ん?遠回しに今童顔なところ指摘したかな?ん?

心が読めるわけじゃないよ、だってまじまじと人の顔見て来るんだもん。
そりゃ嫌でも分かりますよははは。

「いいよ、オレも一人じゃあいつら抑えきれないし…5歳児2人も無理だって!」

【わー、ホントにいっぱいいるんだねーツナくんち】

今聞いた時点で3人は居るよね。あれ?4人か?

学校が終わった後そのままお邪魔させていただくことにして、
そこであたしは雲雀サンの呼び出しを食らったのでした。





うーん、子供かぁ。
正直自分イタリアの血もあるからそこまで童顔ひどくないと思うんだけどな。
小学生に間違われたことは今のところないし…
あ、だからってそれ以下に間違われたことも勿論ないですよ?
もう、皆皆童顔童顔ってひどいよね!コンプレックスなのにさ!

というわけで、童顔って言われるのは嫌いですが、子供自体は好きなんですよ、ホントに。



「…で、僕にそれ言ってどうする気だい?」

【別にどうもしませんよ。なんかむしゃくしゃしたんでお話させていただきました】

「僕は別に君のストレス解消してあげるために呼び出したんじゃ…
あ、僕がストレスを解消するための相手としては最適だけどね」

【お断りさせていただきます】

「却下。…ねぇ、コーヒー飲みたい」

応接室。
あのあと呼びだされたかと思ったら、さっきからお茶(コーヒー)淹れてばかりなんだけど。
まだパシりも無いし、終わった資料まとめる手伝いぐらいしか仕事って仕事してない。

【雲雀サン、あたし仕事ないなら授業に戻りたいんですが…】

「ダメ。

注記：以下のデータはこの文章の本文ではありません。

-- ==== Sys2Proof/Laws/Alu.lean ====
section
/-! SUPPORT. The word range, wrapping, and what the ALU can answer. -/

namespace Sys2Proof.Machine

theorem inWord_zero (w : Nat) : InWord w 0 := by
  have : 0 < 2 ^ (w - 1) := Nat.two_pow_pos _
  simp only [InWord, minWord, maxWord]
  omega

theorem two_pow_pred {w : Nat} (hw : 1 ≤ w) : 2 ^ w = 2 * 2 ^ (w - 1) := by
  obtain ⟨k, rfl⟩ : ∃ k, w = k + 1 := ⟨w - 1, by omega⟩
  rw [Nat.add_sub_cancel, pow_succ, Nat.mul_comm]

/-- A wrapped value is in the word range (R10). -/
theorem wrapWord_inWord {w : Nat} (hw : 1 ≤ w) (v : Int) : InWord w (wrapWord w v) := by
  have h2 := two_pow_pred hw
  have hp : 0 < 2 ^ w := Nat.two_pow_pos _
  have hl := Int.le_bmod (x := v) hp
  have hu := Int.bmod_lt (x := v) hp
  simp only [InWord, minWord, maxWord, wrapWord]
  omega

/-- A value in the word range wraps to itself. -/
theorem wrapWord_of_inWord {w : Nat} (hw : 1 ≤ w) {v : Int} (h : InWord w v) : wrapWord w v = v := by
  have h2 := two_pow_pred hw
  simp only [InWord, minWord, maxWord] at h
  exact Int.bmod_eq_of_le (by omega) (by omega)

/-- The ALU's range check is the word range's complement (R83). -/
theorem overflows_iff (w : Nat) (v : Int) : overflows w v = true ↔ ¬ InWord w v := by
  simp only [overflows, InWord, Bool.or_eq_true, decide_eq_true_eq]
  omega

theorem alu_wrap {c : Config} (hm : c.overflowMode = .wrap) (k : AluKind) (a b : Int) :
    alu c k a b = .ok (wrapWord c.wordBits (k.exact a b)) := by simp [alu, hm]

theorem alu_checked_fits {c : Config} (hm : c.overflowMode = .checked) {k : AluKind} {a b : Int}
    (h : InWord c.wordBits (k.exact a b)) : alu c k a b = .ok (k.exact a b) := by
  have : overflows c.wordBits (k.exact a b) = false := by
    rw [← Bool.not_eq_true, overflows_iff]; exact not_not.2 h
  simp [alu, hm, this]

theorem alu_checked_overflow {c : Config} (hm : c.overflowMode = .checked) {k : AluKind} {a b : Int}
    (h : ¬ InWord c.wordBits (k.exact a b)) : alu c k a b = .error (.overflowError k.opcode) := by
  simp [alu, hm, (overflows_iff _ _).2 h]

/-- The ALU answers the wrapped result under WRAP, and the exact one under CHECKED where it fits; nothing else (R83). -/
theorem alu_ok_iff {c : Config} {k : AluKind} {a b r : Int} :
    alu c k a b = .ok r ↔
      (c.overflowMode = .wrap ∧ r = wrapWord c.wordBits (k.exact a b)) ∨
      (c.overflowMode = .checked ∧ InWord c.wordBits (k.exact a b) ∧ r = k.exact a b) := by
  cases hm : c.overflowMode with
  | wrap => rw [alu_wrap hm]; simp [eq_comm]
  | checked =>
    by_cases h : InWord c.wordBits (k.exact a b)
    · rw [alu_checked_fits hm h, Except.ok.injEq]
      exact ⟨fun e => .inr ⟨rfl, h, e.symm⟩, fun e => by rcases e with ⟨e, -⟩ | ⟨-, -, e⟩; exacts [(nomatch e), e.symm]⟩
    · rw [alu_checked_overflow hm h]
      exact ⟨fun e => (nomatch e), fun e => by rcases e with ⟨e, -⟩ | ⟨-, e, -⟩; exacts [(nomatch e), absurd e h]⟩

/-- The ALU errs under CHECKED only, where the exact result is outside the word range, with OverflowError (R83, R97). -/
theorem alu_error_iff {c : Config} {k : AluKind} {a b : Int} {e : BlockError} :
    alu c k a b = .error e ↔
      c.overflowMode = .checked ∧ ¬ InWord c.wordBits (k.exact a b) ∧ e = .overflowError k.opcode := by
  cases hm : c.overflowMode with
  | wrap => rw [alu_wrap hm]; simp
  | checked =>
    by_cases h : InWord c.wordBits (k.exact a b)
    · rw [alu_checked_fits hm h]
      exact ⟨fun e => (nomatch e), fun e => absurd h e.2.1⟩
    · rw [alu_checked_overflow hm h, Except.error.injEq]
      exact ⟨fun e => ⟨rfl, h, e.symm⟩, fun e => e.2.2.symm⟩

/-- Whatever the mode, what the ALU answers is a word. -/
theorem alu_ok_inWord {c : Config} (hw : 1 ≤ c.wordBits) {k : AluKind} {a b r : Int} (h : alu c k a b = .ok r) :
    InWord c.wordBits r := by
  rcases alu_ok_iff.1 h with ⟨-, rfl⟩ | ⟨-, hr, rfl⟩
  · exact wrapWord_inWord hw _
  · exact hr

end Sys2Proof.Machine
end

君コーヒー淹れるの上手いから」

【え、ちょっと、それって新手の意地悪ですかね】

「君成績良いんだからいいじゃない。少しくらいサボったって」

知ってます?雲雀サン、いくら成績良くったって授業出なかったら関心意欲態度Cついちゃうんですよ?
それでなくとも今行われているであろう授業は音楽なんですよ?成績悪い科目ですよ?
ちなみに次の科目は体育という実技科目の中でも最高を誇るあたしの苦手科目なんですよ?
卒業できなかったらどうしてくれるんです?泣きますよ?いやあたしの両親が泣くんでそれだけはやめてください。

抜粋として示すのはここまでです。